The guy’s name was Crapps Dingle?!? And his son had his name changed to Negro Dingle. Wow, this is an object lesson about how much one man hated his slave name and the lengths he would go to in order to disassociate himself from it.
“With the end of the Civil War, slaves – whose surnames, if they had one, indicated their ownership – were able to choose names of their own. At the time, Washington was probably the best-known and revered name a person could take. The modern legacy of those countless choices is that better than 90 percent of all Americans named Washington [in 2002] are black, according to David Word, a Census Bureau demographer…. It is the common American name whose bearer is most likely to be black…. The rush to choose the name Washington began even before 1865. When the African American Civil War Memorial, which lists the names of the more than 200,000 United States Colored Troops, was unveiled in Washington, D.C. in 1998, Edwin Washington of the Afro-American Historical and Genealogical Society calculated that 1,885 of those soldiers were named Washington.
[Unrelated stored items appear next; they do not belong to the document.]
-- ==== Sys2Proof/Tests/Slice0.lean ====
section
/-! SUPPORT. Own tests: words of the spec decode, ill-formed terms are refused, and for every statement with hypotheses a
state and operands that meet them. -/
set_option Elab.async false

namespace Sys2Proof.Tests
open Sys2Proof.Machine

/-- A core that runs a task of context 1 at address 0x1000. -/
def base : Core := { Core.reset 0 with run := .running, ctx := 1, pc := 0x1000 }

def pkg (c : Core) : State := { State.reset with core := c }

/-- An operation without guard and E bits. -/
def op (dst a b c : Port) : Op := ⟨0, false, dst, a, b, c, false, false, false, false⟩

/-- The port of a small constant. -/
def kp (n : Nat) : Port := .short (Fin.ofNat 32 (16 + n))

/-- An operation goes on past its guard and its sources, which hold what the rest of a hypothesis asks. -/
def ready (i : Instr) (o : Op) (c : Core) (P : Core → Srcs → Prop := fun _ _ => True) : Prop :=
  c.guardHolds o = true ∧ ∃ d x, c.operands i = .ok (d, x) ∧ P d x

/-- The same of an operation whose registers are not checked for poison first. -/
def readyLm (i : Instr) (o : Op) (c : Core) (P : Core → Srcs → Prop := fun _ _ => True) : Prop :=
  c.guardHolds o = true ∧ ∃ d x, c.sources i = .ok (d, x) ∧ P d x

def readyBr (i : Instr) (o : Op) (c : Core) (P : Core → Srcs → Prop := fun _ _ => True) : Prop :=
  c.guardHolds o = true ∧ ∃ d x, c.atBranch.operands i = .ok (d, x) ∧ P d x

theorem clean_of (c : Core) (p : Nat) (h : c.poison = []) (h' : c.latent = []) (g : c.groups = Vector.replicate 12 Group.zero := by rfl) :
    c.clean p := by
  refine ⟨by simp [h], by simp [h'], ?_⟩
  simp only [Core.group, g, Vector.toList_replicate, List.getD_eq_getElem?_getD, List.getElem?_replicate]
  split <;> decide

/-- A core whose pool is as at reset may be written. -/
theorem mayWrite_of (c : Core) (P : Nat → Prop) (h : c.poison = []) (h' : c.latent = [])
    (g : c.groups = Vector.replicate 12 Group.zero := by rfl) : c.mayWrite P :=
  ⟨h', fun p _ => ⟨(clean_of c p h h' g).2.2, by simp [h]⟩⟩

/-- Context 1, running, with 16 handles from 0 on, 4 experts whose directory is at 0x200, 4 save slots from 0 on. -/
def ctx1 : Ctx :=
  { num := 1, state := 1, ptroot := 0, savebase := 0, savecnt := 4, plimit := 0, keylo := 0, keycnt := 1, kvpool := 0, ovfbase := 0
    ovfcap := 0, edir := 0x200, nexp := 4, hlo := 0, hcnt := 16, hbase := 2 ^ 30, hstride := 2 ^ 21, btbase := 0, recbase := 0
    quota := 64 }

/-- A launch whose record is all zeros but the bytes given. -/
def launch7 (bytes : List Byte) : Launch := ⟨7, 0, bytes, List.replicate 64 0, 0, 1, 1, 0, true, 0, []⟩

/-- A task on core 0, alone in gang 1 of launch 7, with context 1. -/
def task0 : Task := ⟨0, 7, none, [0], some 1, 0, 0, 3, 0, [], true⟩

def gang1 : Gang := ⟨1, 7, [], 3, 0, [⟨[0], none⟩], true, []⟩

def tasked (c : Core) : State :=
  { pkg c with
    mem := { MemState.reset with ctxs := [ctx1] }
    launch := { LaunchState.reset with nextId := 8, launches := [launch7 []], tasks := [task0], gangs := [gang1] } }

/-- Does a read give something with a property, or fail with one? -/
def gives {α ε β : Type} (r : α × Except ε β) (p : α → β → Bool) : Bool :=
  match r with
  | (w, .ok y) => p w y
  | (_, .error _) => false

def fails {α ε β : Type} (r : α × Except ε β) (p : α → ε → Bool) : Bool :=
  match r with
  | (w, .error y) => p w y
  | (_, .ok _) => false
Nearly half of them were named George Washington. Another 15 were named General Washington.”
Jonathan Tilove, “A lot of Washingtons make black history,” The Plain Dealer (Cleveland, Feb. 13, 2002), pp. A1, A15.
At the time G. Washingtons forebears emigrated the town of Washington was very small (it’s been expanded a lot since the 1960’s), so there probably weren’t many people of that name to start with.